По своей частеречной принадлежности натурморфная метафора может быть не только глагольной, но и субстантивной. В немецком языке субстантивная натурморфная метафора представлена рядом семантических классов/субтипов. Эмоции уподобляются часто таким природным явлениям, как вода («Und eine Woge von Freude» [M. Bruns], «Es kam eine Welle der Angst» [R. Musil], «hingetuepft von der Trauer um einen bereits genossenen Genuss» [F. Weiskopf], «der Traenenkelch der Wehmut» [C. Brentano]; как огонь («ein Strahl geheimer Wonne» [C. Brentano], «Hoellenflammen tiefen Zornes» [C. Brentano]); как воздух («eine Wolke von Traurigkeit» [R. Musil]. Иногда эмоции «сопряжены» с таким органам чувств, как запах («in der Dufte Schwermut» [C. Brentano]). В немецком языке они нередко имеют количественные параметры – «eine Spur Wehmut» [R. M. Rilke], «keine Spur von Genuss» [R. M. Rilke]), «Steigerung der Angst» [F. Duerrenmatt].

В русском языке эмоции, являющиеся компонентом натурморфной субстантивной метафоры, уподобляются также как и в немецком воде (*«Прилив страха» [А. Белый], *«Отлив ужаса» [А. Белый]) и др. Они могут иметь квантитативное измерение («запасы радости» [Д. Гранин]). В отличие от немецкого языка эмоции в субстантивной натурморфной метафоре «сопряжены» с выражением лица человека (*«складки грусти» [А. Солженицын]).

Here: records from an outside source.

/-- CHANGE (R344, R346, R347): a change this device owes is sent towards the root. -/
def execChange (s : State) : Host.Outcome State Fault Refusal :=
  .next (if s.cvn.changeOwed then
      ({ s with cvn := { s.cvn with changeOwed := false } } : State).changeSend (newCell s 5 false false 0 [] .change) none
    else s)

/-- The device owes a CHANGE. -/
def State.oweChange (s : State) : State := { s with cvn := { s.cvn with changeOwed := true } }

/-- An answer to the PROBE on a port (R345). -/
def State.probeAnswer (s : State) (p : Nat) (m : CvnMsg) : State :=
  match s.cvn.pass with
  | some e =>
    (match e.wait with
    | .probe _ =>
      if e.port ≠ p then s
      else match m with
        | .answerNew =>
          if e.tab.depth < 12 ∧ e.next < 4096 then
            let s := s.cvPut p (enumCell s false (.token e.tab.gen e.no e.next (e.tab.depth + 1) e.renumber)) none
            { s with cvn := { s.cvn with pass := some { e with wait := .token s.now, progAt := s.now } } }
          else (s.count .cvn CVN_CNT_ENUM_LIMIT).walkPort e 0 0 0
        | .answerSeen i _ => s.walkPort e (if i < e.tab.id then 3 else 0) 0 0
        | .answerConflict => (s.setb .cvn CVN_STATUS 4 true).walkPast e
        | _ => s
    | _ => s)
  | none => s

/-- PROBE (R341, R345): the answer to the oldest PROBE on a port, once there is response credit for it.  DEDUCED (log 47):
what an earlier pass gave and no COMMIT took is discarded here. -/
def execProbe (p : Fin 4) (s : State) : Host.Outcome State Fault Refusal :=
  .next (if !rspCredit s p then s else match s.cvTake p (fun c => match c.msg with | .probe _ _ => true | _ => false) with
    | some (⟨_, _, _, _, _, _, _, _, .probe _ n⟩, s) =>
      (match s.cvn.pass.filter (fun e => e.no == n) with
      | some e => s.cvPut p (enumCell s true (.answerSeen e.tab.id e.tab.depth)) none
      | none =>
        let s : State := if isRoot s then s else { s with cvn := { s.cvn with pass := none } }
        if isRoot s then (s.setb .cvn CVN_STATUS 4 true).cvPut p (enumCell s true .answerConflict) none
        else s.cvPut p (enumCell s true .answerNew) none)
    | some (_, s) => s
    | none => s)

/-- PROBE_TIMEOUT (R345): no answer for 100 us. -/
def execProbeTimeout (s : State) : Host.Outcome State Fault Refusal :=
  .next (match s.cvn.pass with
    | some e =>
      (match e.wait with
      | .probe t => if t + 100000 ≤ s.now then s.walkPast e else s
      | _ => s)
    | none => s)

/-- TOKEN (R341, R345): a provisional ID and depth; the ports are probed.  It is held until there is response credit. -/
def execToken (p : Fin 4) (s : State) : Host.Outcome State Fault Refusal :=
  .next (if !rspCredit s p then s else match s.cvTake p (fun c => match c.msg with | .token _ _ _ _ _ => true | _ => false) with
    | some (⟨_, _, _, _, _, _, _, _, .token g n i d r⟩, s) =>
      let s := s.forgetResv r
      let t : RouteTab := { RouteTab.init with gen := g, id := i, depth := d }
      s.walkOn { tab := t.put p 1 0 0, no := n, parent := some p, port := 0, wait := .idle, next := i + 1, count := 1, clean := true
                 renumber := r, excess := ownExcess s, done := false, progAt := s.now } 0
    | some (_, s) => s
    | none => s)

/-- RETURN (R345): the branch on the port is a DOWN range; one that nobody waits for is discarded (R348). -/
def execEnumReturn (p : Fin 4) (s : State) : Host.Outcome State Fault Refusal :=
  .next (match s.cvTake p (fun c => match c.msg with | .ret _ _ _ _ _ => true | _ => false) with
    | some (⟨_, _, _, _, _, _, _, _, .ret no n k cl x⟩, s) =>
      (match s.cvn.pass with
      | some e =>
        (match e.wait with
        | .token _ =>
          if e.port ≠ p ∨ e.no ≠ no then s
          else
            let lo := e.next
            let hi := max n (lo + (cvPort s p).resv) - 1
            s.walkPort { e with next := hi + 1, count := e.count + k, clean := e.clean && cl, excess := max e.excess x } 2 lo hi
        | _ => s)
      | none => s)
    | some (_, s) => s
    | none => s)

Адъективная натурморфная метафора, количественно уступающая её субстантивному варианту, семантически классифицируется на следующие субтипы: 1) температурная метафора («das kalte Grauen», «kalter Schreck» [B. Voelkner], «kalter Schreck» [C. Brentano], «eine kalte Wut» [F. Weiskopf]), 2) цветовая метафора («heller Zorn» [H. Fallada], «helle Wut» [Voelkner B.], «die weisse Angst» [H. Fallada], «mit bunter Lust betrogen» [C. Brentano]), 3) вкусовая метафора («eine bittere Wut» [F. Weiskopf], «suesse Freude» [Th. Mann]), 4) квалитативная метафора («schwerer Kummer» [H. Fallada], «dumpfe Angst» [A. Seghers], «die dichte Traurigkeit» [R. M. Rilke]), «mit seichtem Spass» [L. Tieck]).

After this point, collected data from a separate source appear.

/-- Step of a state with command c at the front of its queue is exec of c on that state with the queue's rest, whatever c
and the rest are; step of a state whose queue is empty changes nothing (the model's choice, logs 1 and 6). -/
def Obligations.StepRunsTheFrontCommand : Prop :=
  (∀ (c : Instr) (rest : List Instr) (s : State),
    Sys2Proof.Machine.step (s.withPending (c :: rest)) = Sys2Proof.Machine.exec c (s.withPending rest)) ∧
  ∀ s : State, s.pending = [] → Sys2Proof.Machine.step s = .next s

/-- For every command and every state, exec answers a next state, and the queue of commands in it is the one before: a
command neither adds to the queue nor takes from it (log 1). -/
def Obligations.EveryCommandLeavesTheQueueAlone : Prop :=
  ∀ (c : Instr) (s : State), ∃ t, Sys2Proof.Machine.exec c s = .next t ∧ t.pending = s.pending

/-- Right after reset TB is 0, no step remains, the rate is 0, the timebase is sound, and both memories stand in their
canonical form. -/
def Obligations.ResetHasASoundTimebase : Prop :=
  State.reset.time.tb = 0 ∧ State.reset.time.stepRem = 0 ∧ State.reset.rd .time HST_TB_RATE = 0#32 ∧
    State.reset.time.ok ∧ State.reset.memWf

/-- From every state whose timebase is sound, a step that answers a next state leaves it sound: the accumulator keeps its 32
bits, the rate its limits of 1,000 ppm, SLEW_BUSY is 1 exactly while a step remains, and the remaining step keeps its
reading.  It holds whatever command stands in front: register writes, Caravan's discipline, resets. -/
def Obligations.EveryStepKeepsTheTimebaseSound : Prop :=
  ∀ s t : State, s.time.ok → Sys2Proof.Machine.step s = .next t → t.time.ok

/-- From every state with a sound timebase, every command but the cold reset, the VAON power-on reset, the loss of a
supply, the entry to DEEP and the release of the core from reset answers a next state in which TB is at least what it was. -/
def Obligations.TbNeverDecreases : Prop :=
  ∀ (c : Instr) (s : State), s.time.ok → startsTb c = false →
    ∃ t, Sys2Proof.Machine.exec c s = .next t ∧ s.now ≤ t.now

/-- TB_ADVANCE of a core that runs completes from every state with a sound timebase: in units of 2^-32 ns, TB with its accumulator advances by
one nanosecond plus HST_TB_RATE plus the slew, the accumulator keeps 32 bits, and the integer part advances by 0, 1 or 2, so
never backwards; while the core is held TB stands.  TB_RATE_WRITE completes while DISC is 0: HST_TB_RATE takes the value clipped to -4,294,967 to 4,294,967,
RATE_CLIP is set when it was clipped and kept otherwise; all else is as before. -/
def Obligations.TbRunsAtItsRate : Prop :=
  (∀ s : State, s.pwr.coreUp = false → Sys2Proof.Machine.exec .tbAdvance s = .next s) ∧
  (∀ s : State, s.time.ok → s.pwr.coreUp = true → ∃ t, Sys2Proof.Machine.exec .tbAdvance s = .next t ∧
    (t.now : Int) * 4294967296 + t.time.frac =
      s.now * 4294967296 + s.time.frac + 4294967296 + (s.rd .time HST_TB_RATE).toInt + slewOf s.time.stepRem ∧
    t.time.frac < 4294967296 ∧ s.now ≤ t.now ∧ t.now ≤ s.now + 2 ∧
    t.time.held = s.time.held ∧ t.time.ppsLast = s.time.ppsLast ∧ t.time.part = s.time.part ∧
    RegsKept .time [HST_TB_STATUS] s t ∧ Kept [.time] s t) ∧
  (∀ (v : Word) (s : State), s.flag .time HST_TB_CTRL 0 = false →
    ∃ t, Sys2Proof.Machine.exec (.tbRateWrite v) s = .next t ∧
      (t.rd .time HST_TB_RATE).toInt = clampInt (-4294967) 4294967 v.toInt ∧
      t.flag .time HST_TB_STATUS 5 =
        (s.flag .time HST_TB_STATUS 5 || decide (v.toInt < -4294967) || decide (4294967 < v.toInt)) ∧
      (∀ i, i ≠ 5 → t.flag .time HST_TB_STATUS i = s.flag .time HST_TB_STATUS i) ∧
      RegsKept .time [HST_TB_RATE, HST_TB_STATUS] s t ∧ t.time = { s.time with regs := t.time.regs } ∧ Kept [.time] s t)

/-- TB_STEP_WRITE completes while DISC is 0.  While SLEW_BUSY is 1 it only sets STEP_REJ, a write of 0 included.  Otherwise a
write of 0 changes nothing; a positive step with JUMP at 1 and STATE not LOCKED is added to TB at once (a captured PPS edge keeps its
distance) and changes nothing else; every other step becomes the remaining step, in units of 2^-10 ns, with SLEW_BUSY at 1.  Each TB_ADVANCE applies
plus or minus 2^-10 ns (4,194,304 units of 2^-32 ns) by the sign of the remaining step and takes one unit off it, so that
it reaches exactly 0 after as many cycles as it has units (512,000 for -500 ns); SLEW_END is the cycle that takes the last
unit and clears SLEW_BUSY.  The register reads the magnitude rounded up to whole nanoseconds, with its sign, and reads 0
exactly when SLEW_BUSY is 0. -/
def Obligations.StepsJumpOrSlew : Prop :=
  (∀ (v : Word) (s : State), s.flag .time HST_TB_CTRL 0 = false →
    (s.flag .time HST_TB_STATUS 3 = true →
      Sys2Proof.Machine.exec (.tbStepWrite v) s = .next (s.setb .time HST_TB_STATUS 4 true)) ∧
    (s.flag .time HST_TB_STATUS 3 = false → v = 0#32 → Sys2Proof.Machine.exec (.tbStepWrite v) s = .next s) ∧
    (s.flag .time HST_TB_STATUS 3 = false → v ≠ 0#32 →
      (0 < v.toInt ∧ s.flag .time HST_TB_CTRL 1 = true ∧ s.fld .time HST_TB_STATUS 1 0 ≠ 2 →
        Sys2Proof.Machine.exec (.tbStepWrite v) s =
          .next { s with time := { s.time with tb := s.now + v.toNat, ppsLast := s.time.ppsLast.map (· + v.toNat) } }) ∧
      (¬ (0 < v.toInt ∧ s.flag .time HST_TB_CTRL 1 = true ∧ s.fld .time HST_TB_STATUS 1 0 ≠ 2) →
        Sys2Proof.Machine.exec (.tbStepWrite v) s =
          .next (({ s with time := { s.time with stepRem := v.toInt * 1024 } } : State).setb .time HST_TB_STATUS 3 true)))) ∧
  (∀ s : State, s.pwr.coreUp = true → ∃ t, Sys2Proof.Machine.exec .tbAdvance s = .next t ∧
    t.time.stepRem = (if s.time.stepRem = 0 then 0 else if 0 < s.time.stepRem then s.time.stepRem - 1
      else s.time.stepRem + 1) ∧
    slewOf s.time.stepRem = (if s.time.stepRem = 0 then 0 else if 0 < s.time.stepRem then 4194304 else -4194304) ∧
    t.flag .time HST_TB_STATUS 3 = decide (t.time.stepRem ≠ 0)) ∧
  (∀ rem : Int, (remAfter^[rem.natAbs]) rem = 0) ∧ (-500 * 1024 : Int).natAbs = 512000 ∧
  (∀ s : State, s.pwr.coreUp = true → s.time.stepRem.natAbs = 1 → ∃ t, Sys2Proof.Machine.exec .slewEnd s = .next t ∧ t.time.stepRem = 0 ∧
    t.flag .time HST_TB_STATUS 3 = false ∧ Sys2Proof.Machine.exec .tbAdvance s = .next t) ∧
  (∀ s : State, s.time.ok →
    stepReading s.time.stepRem = BitVec.ofInt 32 (s.time.stepRem.sign * ((s.time.stepRem.natAbs + 1023) / 1024 : Nat)) ∧
    (stepReading s.time.stepRem = 0#32 ↔ s.flag .time HST_TB_STATUS 3 = false))

/-- While DISC is 1, TB_RATE_WRITE and TB_STEP_WRITE of any value only set STEP_REJ, and a PPS_CAPTURE that is due stores
TB in HST_PPS_LO and HST_PPS_HI, sets PPS_SEEN and STEP_REJ, clears PPS_ARM, and leaves TB, the remaining step, the rate
and SLEW_BUSY alone.  DISC_WRITE of 0 while DISC is 1 clears DISC and puts STATE to FREE (0), and keeps HST_TB_RATE, TB and the
remaining step with SLEW_BUSY; from the state it leaves, rate and step writes act by R13 and R14 (DISC is 0). -/
def Obligations.DisciplineLocksRateAndStep : Prop :=
  ∀ s : State, s.flag .time HST_TB_CTRL 0 = true →
    (∀ v : Word, Sys2Proof.Machine.exec (.tbRateWrite v) s = .next (s.setb .time HST_TB_STATUS 4 true)) ∧
    (∀ v : Word, Sys2Proof.Machine.exec (.tbStepWrite v) s = .next (s.setb .time HST_TB_STATUS 4 true)) ∧
    (s.time.ppsDue = true → ∃ t, Sys2Proof.Machine.exec .ppsCapture s = .next t ∧
      t.rd .time HST_PPS_LO = lo32 s.now ∧ t.rd .time HST_PPS_HI = hi32 s.now ∧
      t.flag .time HST_TB_STATUS 6 = true ∧ t.flag .time HST_TB_STATUS 4 = true ∧ t.flag .time HST_TB_CTRL 2 = false ∧
      t.now = s.now ∧ t.time.frac = s.time.frac ∧ t.time.stepRem = s.time.stepRem ∧
      t.flag .time HST_TB_STATUS 3 = s.flag .time HST_TB_STATUS 3 ∧
      RegsKept .time [HST_PPS_LO, HST_PPS_HI, HST_TB_STATUS, HST_TB_CTRL] s t ∧ Kept [.time] s t) ∧
    (∃ t, Sys2Proof.Machine.exec (.discWrite false) s = .next t ∧
      t.flag .time HST_TB_CTRL 0 = false ∧ t.fld .time HST_TB_STATUS 1 0 = 0 ∧
      t.rd .time HST_TB_RATE = s.rd .time HST_TB_RATE ∧ t.now = s.now ∧ t.time.stepRem = s.time.stepRem ∧
      t.flag .time HST_TB_STATUS 3 = s.flag .time HST_TB_STATUS 3 ∧
      RegsKept .time [HST_TB_STATUS, HST_TB_CTRL] s t ∧ Kept [.time] s t)

/-- PPS_ARM sets PPS_ARM and nothing else.  PPS_CAPTURE is the rising edge of PPS_IN: with PPS_ARM at 0, or less than 500 ms
after a captured edge, it changes nothing.  Otherwise it stores TB in HST_PPS_LO and HST_PPS_HI, sets PPS_SEEN and
clears PPS_ARM; with DISC at 1 it requests nothing (R15); with DISC at 0 it requests a step by R14: rejected with STEP_REJ
while SLEW_BUSY is 1, nothing for 0, a jump where R14 jumps, and a slew otherwise.  The step makes TB a whole multiple of 1,000,000,000 ns, is
greater than -500,000,000 and at most 500,000,000, and exactly halfway it is +500,000,000. -/
def Obligations.PpsAlignsToTheSecond : Prop :=
  (∀ s : State, Sys2Proof.Machine.exec .ppsArm s = .next (s.setb .time HST_TB_CTRL 2 true)) ∧
  (∀ s : State, s.flag .time HST_TB_CTRL 2 = false ∨ s.time.ppsLast.any (fun p => decide (s.now - p < 500000000)) = true →
    Sys2Proof.Machine.exec .ppsCapture s = .next s) ∧
  (∀ s : State, s.flag .time HST_TB_CTRL 2 = true → s.time.ppsLast.all (fun p => decide (500000000 ≤ s.now - p)) = true →
    ∃ t, Sys2Proof.Machine.exec .ppsCapture s = .next t ∧
      t.rd .time HST_PPS_LO = lo32 s.now ∧ t.rd .time HST_PPS_HI = hi32 s.now ∧
      t.flag .time HST_TB_STATUS 6 = true ∧ t.flag .time HST_TB_CTRL 2 = false ∧ t.time.ppsLast = some t.now ∧
      (s.flag .time HST_TB_CTRL 0 = false → s.flag .time HST_TB_STATUS 3 = true →
        t.flag .time HST_TB_STATUS 4 = true ∧ t.now = s.now ∧ t.time.stepRem = s.time.stepRem) ∧
      (s.flag .time HST_TB_CTRL 0 = false → s.flag .time HST_TB_STATUS 3 = false →
        (alignStep s.now = 0 → t.now = s.now ∧ t.time.stepRem = s.time.stepRem) ∧
        (alignStep s.now ≠ 0 →
          (0 < alignStep s.now ∧ s.flag .time HST_TB_CTRL 1 = true ∧ s.fld .time HST_TB_STATUS 1 0 ≠ 2 →
            t.now = s.now + (alignStep s.now).toNat ∧ t.time.stepRem = s.time.stepRem) ∧
          (¬ (0 < alignStep s.now ∧ s.flag .time HST_TB_CTRL 1 = true ∧ s.fld .time HST_TB_STATUS 1 0 ≠ 2) →
            t.now = s.now ∧ t.time.stepRem = alignStep s.now * 1024 ∧ t.flag .time HST_TB_STATUS 3 = true))) ∧
      (s.flag .time HST_TB_CTRL 0 = true → t.flag .time HST_TB_STATUS 4 = true ∧ t.now = s.now ∧
        t.time.stepRem = s.time.stepRem) ∧
      RegsKept .time [HST_PPS_LO, HST_PPS_HI, HST_TB_STATUS, HST_TB_CTRL] s t ∧ Kept [.time] s t) ∧
  ∀ n : Nat, (1000000000 : Int) ∣ n + alignStep n ∧ -500000000 < alignStep n ∧ alignStep n ≤ 500000000 ∧
    (n % 1000000000 = 500000000 → alignStep n = 500000000)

Адъективная натурморфная метафора в исследуемом русскоязычном материале в количественном отношении по сравнению с субстантивной оказалась более распространённой. Однако при этом её семантическая классификация не отличается каким-либо разнообразием. Установлено всего лишь две семантических группы (или два субтипа) натурморфной метафоры: 1) цветовая метафора («чёрный гнев» [А. Блок], «белое бешенство» [М. Цветаева], «седая печаль» [К. Бальмонт]), 2) температурная метафора («холодное бешенство» [М. Шолохов], «горячий страх» [П. Проскурин]).

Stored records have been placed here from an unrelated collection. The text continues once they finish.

-- ==== Sys2Proof/Laws/Hidden.lean ====
section
/-! SUPPORT. Laws of the indexed state behind the registers: what each entry is after an entry or a register changed, and
that the registers stay. -/
namespace Sys2Proof.Machine

variable (s : State) (b : Blk) (a : Nat)

@[simp] theorem State.setEnc_enc_same (n : Nat) (x : EncSt) : (s.setEnc n x).enc n = x := by
  simp [State.setEnc, State.enc]
theorem State.setEnc_enc_ne (n m : Nat) (x : EncSt) (h : m ≠ n) : (s.setEnc n x).enc m = (s).enc m := by
  simp [State.setEnc, State.enc, Tab.get_set_ne _ _ _ h]
@[simp] theorem State.rd_setEnc (n : Nat) (x : EncSt) : (s.setEnc n x).rd b a = s.rd b a := by cases b <;> rfl
@[simp] theorem State.setEnc_ms (n m : Nat) (x : EncSt) : (s.setEnc n x).ms m = (s).ms m := rfl
@[simp] theorem State.setEnc_gen (n m : Nat) (x : EncSt) : (s.setEnc n x).gen m = (s).gen m := rfl
@[simp] theorem State.setEnc_portTrg (n m : Nat) (x : EncSt) : (s.setEnc n x).portTrg m = (s).portTrg m := rfl
@[simp] theorem State.setEnc_phyPort (n m : Nat) (x : EncSt) : (s.setEnc n x).phyPort m = (s).phyPort m := rfl
@[simp] theorem State.setEnc_lnkPort (n m : Nat) (x : EncSt) : (s.setEnc n x).lnkPort m = (s).lnkPort m := rfl
@[simp] theorem State.setEnc_pixStream (n m : Nat) (x : EncSt) : (s.setEnc n x).pixStream m = (s).pixStream m := rfl
@[simp] theorem State.setEnc_objStream (n m : Nat) (x : EncSt) : (s.setEnc n x).objStream m = (s).objStream m := rfl
@[simp] theorem State.setEnc_ejBus (n m : Nat) (x : EncSt) : ejBus (s.setEnc n x) m = ejBus (s) m := rfl
@[simp] theorem State.setEnc_pwmLeg (n m : Nat) (x : EncSt) : pwmLeg (s.setEnc n x) m = pwmLeg (s) m := rfl
@[simp] theorem State.setEnc_seqU (n m : Nat) (x : EncSt) : (s.setEnc n x).seqU m = (s).seqU m := rfl
@[simp] theorem State.setEnc_client (n m : Nat) (x : EncSt) : (s.setEnc n x).client m = (s).client m := rfl
@[simp] theorem State.setEnc_dmaCh (n m : Nat) (x : EncSt) : (s.setEnc n x).dmaCh m = (s).dmaCh m := rfl
@[simp] theorem State.setEnc_segOf (n m : Nat) (x : EncSt) : segOf (s.setEnc n x) m = segOf (s) m := rfl
@[simp] theorem State.setEnc_evtCh (n m : Nat) (x : EncSt) : evtCh (s.setEnc n x) m = evtCh (s) m := rfl
@[simp] theorem State.setEnc_evtCell (n m : Nat) (x : EncSt) : evtCell (s.setEnc n x) m = evtCell (s) m := rfl
@[simp] theorem State.setEnc_cvPort (n m : Nat) (x : EncSt) : cvPort (s.setEnc n x) m = cvPort (s) m := rfl
@[simp] theorem State.setEnc_trigPin (n m : Nat) (x : EncSt) : (s.setEnc n x).trigPin m = (s).trigPin m := rfl
@[simp] theorem State.setEnc_ergQ (n m : Nat) (x : EncSt) : (s.setEnc n x).ergQ m = (s).ergQ m := rfl
@[simp] theorem State.setEnc_cmpU (n m : Nat) (x : EncSt) : (s.setEnc n x).cmpU m = (s).cmpU m := rfl

@[simp] theorem State.onEnc_enc_same (n : Nat) (f : EncSt → EncSt) : (s.onEnc n f).enc n = f ((s).enc n) := by
  simp [State.onEnc, State.enc, State.setEnc]
theorem State.onEnc_enc_ne (n m : Nat) (f : EncSt → EncSt) (h : m ≠ n) : (s.onEnc n f).enc m = (s).enc m := by
  simp [State.onEnc, State.enc, State.setEnc, Tab.get_set_ne _ _ _ h]
@[simp] theorem State.rd_onEnc (n : Nat) (f : EncSt → EncSt) : (s.onEnc n f).rd b a = s.rd b a := by cases b <;> rfl
@[simp] theorem State.onEnc_ms (n m : Nat) (f : EncSt → EncSt) : (s.onEnc n f).ms m = (s).ms m := rfl
@[simp] theorem State.onEnc_gen (n m : Nat) (f : EncSt → EncSt) : (s.onEnc n f).gen m = (s).gen m := rfl
@[simp] theorem State.onEnc_portTrg (n m : Nat) (f : EncSt → EncSt) : (s.onEnc n f).portTrg m = (s).portTrg m := rfl
@[simp] theorem State.onEnc_phyPort (n m : Nat) (f : EncSt → EncSt) : (s.onEnc n f).phyPort m = (s).phyPort m := rfl
@[simp] theorem State.onEnc_lnkPort (n m : Nat) (f : EncSt → EncSt) : (s.onEnc n f).lnkPort m = (s).lnkPort m := rfl
@[simp] theorem State.onEnc_pixStream (n m : Nat) (f : EncSt → EncSt) : (s.onEnc n f).pixStream m = (s).pixStream m := rfl
@[simp] theorem State.onEnc_objStream (n m : Nat) (f : EncSt → EncSt) : (s.onEnc n f).objStream m = (s).objStream m := rfl
@[simp] theorem State.onEnc_ejBus (n m : Nat) (f : EncSt → EncSt) : ejBus (s.onEnc n f) m = ejBus (s) m := rfl
@[simp] theorem State.onEnc_pwmLeg (n m : Nat) (f : EncSt → EncSt) : pwmLeg (s.onEnc n f) m = pwmLeg (s) m := rfl
@[simp] theorem State.onEnc_seqU (n m : Nat) (f : EncSt → EncSt) : (s.onEnc n f).seqU m = (s).seqU m := rfl
@[simp] theorem State.onEnc_client (n m : Nat) (f : EncSt → EncSt) : (s.onEnc n f).client m = (s).client m := rfl
@[simp] theorem State.onEnc_dmaCh (n m : Nat) (f : EncSt → EncSt) : (s.onEnc n f).dmaCh m = (s).dmaCh m := rfl
@[simp] theorem State.onEnc_segOf (n m : Nat) (f : EncSt → EncSt) : segOf (s.onEnc n f) m = segOf (s) m := rfl
@[simp] theorem State.onEnc_evtCh (n m : Nat) (f : EncSt → EncSt) : evtCh (s.onEnc n f) m = evtCh (s) m := rfl
@[simp] theorem State.onEnc_evtCell (n m : Nat) (f : EncSt → EncSt) : evtCell (s.onEnc n f) m = evtCell (s) m := rfl
@[simp] theorem State.onEnc_cvPort (n m : Nat) (f : EncSt → EncSt) : cvPort (s.onEnc n f) m = cvPort (s) m := rfl
@[simp] theorem State.onEnc_trigPin (n m : Nat) (f : EncSt → EncSt) : (s.onEnc n f).trigPin m = (s).trigPin m := rfl
@[simp] theorem State.onEnc_ergQ (n m : Nat) (f : EncSt → EncSt) : (s.onEnc n f).ergQ m = (s).ergQ m := rfl
@[simp] theorem State.onEnc_cmpU (n m : Nat) (f : EncSt → EncSt) : (s.onEnc n f).cmpU m = (s).cmpU m := rfl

В речи, в особенности художественной, адъективные метафоры выступают в функции эпитета, оценочно характеризующего её содержание, создающего нередко, напр., в случае применения необычных, нетрадиционных метафорических описаний, в высшей степени экспрессивные образы. Номинанты эмоций, сопровождаемые эпитетами, в речи воспринимаются читателем/слушателем как некие активные самодовлеющие величины, обладающие способностью эффективного воздействия на реципиента информации.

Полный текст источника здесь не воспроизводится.